According to the Cook Political Report, the Democrats should have won the 2012 House elections.

By Cook’s calculations, House Democrats out-earned their Republican counterparts by 1.17 million votes. Read another way, Democrats won 50.59 percent of the two-party vote. Still, they won just 46.21 percent of seats, leaving the Republicans with 234 seats and Democrats with 201.

It was the second time in 70 years that a party won the majority of the vote but didn’t win a majority of the House seats, according to the analysis.

So, there are really two things here worthy of consideration.
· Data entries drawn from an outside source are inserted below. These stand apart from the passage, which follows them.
theorem aluAsl_rule (hn : 0 < n) (c : Nat) (d : BitVec n) (f : Ccr) :
    aslRule c n d.toNat (aluAsl c d f).1.toNat f (aluAsl c d f).2 :=
  ⟨shiftLeft_toNat c d, shiftFlags_nz _ _ _ _ _, aslOverflow_iff hn c d,
    shiftFlags_cx _ _ _ _ _ _ (fun h => by rw [h, leftCarry_zero]) (leftCarry_eq c d)⟩

/-- A right rotation by `k < n`, bit by bit. -/
theorem rotr_bit (k j : Nat) (d : BitVec n) (hk : k < n) (hj : j < n) :
    (d >>> k ||| d <<< (n - k)).getLsbD j = d.getLsbD ((j + k) % n) := by
  rw [BitVec.getLsbD_or, BitVec.getLsbD_ushiftRight, BitVec.getLsbD_shiftLeft]
  by_cases h : k + j < n
  · have : j < n - k := by omega
    rw [Nat.mod_eq_of_lt (by omega), Nat.add_comm j k]
    simp [this]
  · have h1 : ¬ j < n - k := by omega
    have h2 : (j + k) % n = j - (n - k) := by
      rw [Nat.mod_eq_sub_mod (by omega), Nat.mod_eq_of_lt (by omega)]; omega
    rw [h2, BitVec.getLsbD_of_ge d (k + j) (by omega)]
    simp [h1, hj]

/-- A left rotation by `k < n`, bit by bit. -/
theorem rotl_bit (k j : Nat) (d : BitVec n) (hk : k < n) (hj : j < n) :
    (d <<< k ||| d >>> (n - k)).getLsbD ((j + k) % n) = d.getLsbD j := by
  rw [BitVec.getLsbD_or, BitVec.getLsbD_ushiftRight, BitVec.getLsbD_shiftLeft]
  by_cases h : j + k < n
  · rw [Nat.mod_eq_of_lt h, BitVec.getLsbD_of_ge d (n - k + (j + k)) (by omega)]
    simp [h]
  · have h2 : (j + k) % n = j + k - n := by rw [Nat.mod_eq_sub_mod (by omega), Nat.mod_eq_of_lt (by omega)]
    rw [h2, show n - k + (j + k - n) = j by omega]
    simp [show j + k - n < k by omega]

theorem rotateFlags_nz (r : BitVec n) (carry : Bool) (f : Ccr) : NZ n r.toNat (rotateFlags r carry f) :=
  ⟨msb_iff r, beq_zero_iff r⟩

theorem aluRor_rule (hn : 0 < n) (c : Nat) (d : BitVec n) (f : Ccr) :
    rorRule c n d.toNat (aluRor c d f).1.toNat f (aluRor c d f).2 := by
  have hk := Nat.mod_lt c hn
  refine ⟨fun j hj => ?_, rotateFlags_nz _ _ _, rfl, rfl, ?_⟩
  · rw [BitVec.testBit_toNat, BitVec.testBit_toNat]
    refine (rotr_bit (c % n) j d hk hj).trans ?_
    rw [Nat.add_mod_mod]
  · rw [BitVec.testBit_toNat]
    show (decide (0 < c) && _) = _
    rw [BitVec.msb_eq_getLsbD_last]
    rfl

theorem aluRol_rule (hn : 0 < n) (c : Nat) (d : BitVec n) (f : Ccr) :
    rolRule c n d.toNat (aluRol c d f).1.toNat f (aluRol c d f).2 := by
  have hk := Nat.mod_lt c hn
  refine ⟨fun j hj => ?_, rotateFlags_nz _ _ _, rfl, rfl, ?_⟩
  · rw [BitVec.testBit_toNat, BitVec.testBit_toNat, ← Nat.add_mod_mod]
    exact rotl_bit (c % n) j d hk hj
  · rw [BitVec.testBit_toNat]
    rfl

theorem withX_bit (x : Bool) (d : BitVec n) (j : Nat) : (withX x d).getLsbD j = bitX n d.toNat x j := by
  rw [withX, BitVec.getLsbD_cons, bitX, BitVec.testBit_toNat]

theorem bitX_of (e : BitVec (n + 1)) (j : Nat) (hj : j ≤ n) : bitX n (e.setWidth n).toNat e.msb j = e.getLsbD j := by
  rw [bitX, BitVec.testBit_toNat, BitVec.getLsbD_setWidth]
  by_cases h : j = n
  · rw [if_pos h, h, BitVec.msb_eq_getLsbD_last]; rfl
  · rw [if_neg h, decide_eq_true (by omega : j < n), Bool.true_and]

theorem roxFlags_nz (e : BitVec (n + 1)) : NZ n (e.setWidth n).toNat (roxFlags e) := ⟨msb_iff _, beq_zero_iff _⟩

theorem aluRoxr_rule (c : Nat) (d : BitVec n) (f : Ccr) :
    roxrRule c n d.toNat (aluRoxr c d f).1.toNat f (aluRoxr c d f).2 := by
  have hk := Nat.mod_lt c (Nat.succ_pos n)
  refine ⟨fun j hj => ?_, roxFlags_nz _, rfl, rfl⟩
  refine (bitX_of _ j hj).trans ?_
  refine (rotr_bit (c % (n + 1)) j (withX f.x d) hk (by omega)).trans ?_
  rw [Nat.add_mod_mod]
  exact withX_bit _ _ _

theorem aluRoxl_rule (c : Nat) (d : BitVec n) (f : Ccr) :
    roxlRule c n d.toNat (aluRoxl c d f).1.toNat f (aluRoxl c d f).2 := by
  have hk := Nat.mod_lt c (Nat.succ_pos n)
  refine ⟨fun j hj => ?_, roxFlags_nz _, rfl, rfl⟩
  refine (bitX_of _ _ (Nat.lt_succ_iff.mp (Nat.mod_lt _ (Nat.succ_pos n)))).trans ?_
  rw [← Nat.add_mod_mod]
  refine (rotl_bit (c % (n + 1)) j (withX f.x d) hk (by omega)).trans ?_
  exact withX_bit _ _ _

end

theorem signed_eq_toInt {n : Nat} (hn : 0 < n) (v : BitVec n) : signed n v.toNat = v.toInt := by
  have hp : 2 ^ n = 2 * 2 ^ (n - 1) := by rw [← Nat.pow_succ']; congr 1; omega
  rw [signed, BitVec.toInt_eq_toNat_cond]
  by_cases h : 2 ^ (n - 1) ≤ v.toNat
  · rw [if_pos h, if_neg (by omega)]; push_cast; rfl
  · rw [if_neg h, if_pos (by omega)]

/-- The unsigned value of an integer cut to `n` bits. -/
theorem ofInt_toNat (n : Nat) (k : Int) : ((BitVec.ofInt n k).toNat : Int) = k % 2 ^ n := by
  rw [BitVec.toNat_ofInt]
  rw [Int.toNat_of_nonneg (Int.emod_nonneg _ (by positivity))]
  push_cast
  rfl

/-- Sign extension to 32 bits is the signed value modulo 2^32. -/
theorem sext32_toNat {n : Nat} (hn : 0 < n) (v : BitVec n) :
    ((v.signExtend 32).toNat : Int) = signed n v.toNat % 2 ^ 32 := by
  rw [signed_eq_toInt hn, BitVec.signExtend, ofInt_toNat]

theorem size_pos (sz : Size) : 0 < sz.bits := by cases sz <;> decide

end Sys2Proof.Machine
end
The first is that the gerrymander has the effect of artificially polarizing the country by creating districts that are only really contestable in primary, rather than general elections. Politicians are punished for cooperating more than they should be.

The second problem is a partisan one that only hurts the left. Democrats get less seats than they should have.

Yet, the first problem hurts the left, too, because it leads to dysfunctional government, which leads to a general disdain of government in the populace, which creates distrust about the government’s ability to do big things.

For these reasons, I believe that progressives should consider redistricting reform their top priority. Unless we can solve this problem, we will never be competing on a level playing field, and our ability to do great things will continue to erode.

Unlike Chris Matthews and Cokie Roberts, I don’t want to go back to some idyllic time of bipartisan cooperation that barely existed in reality, but I do want a fair shake and a government that works again.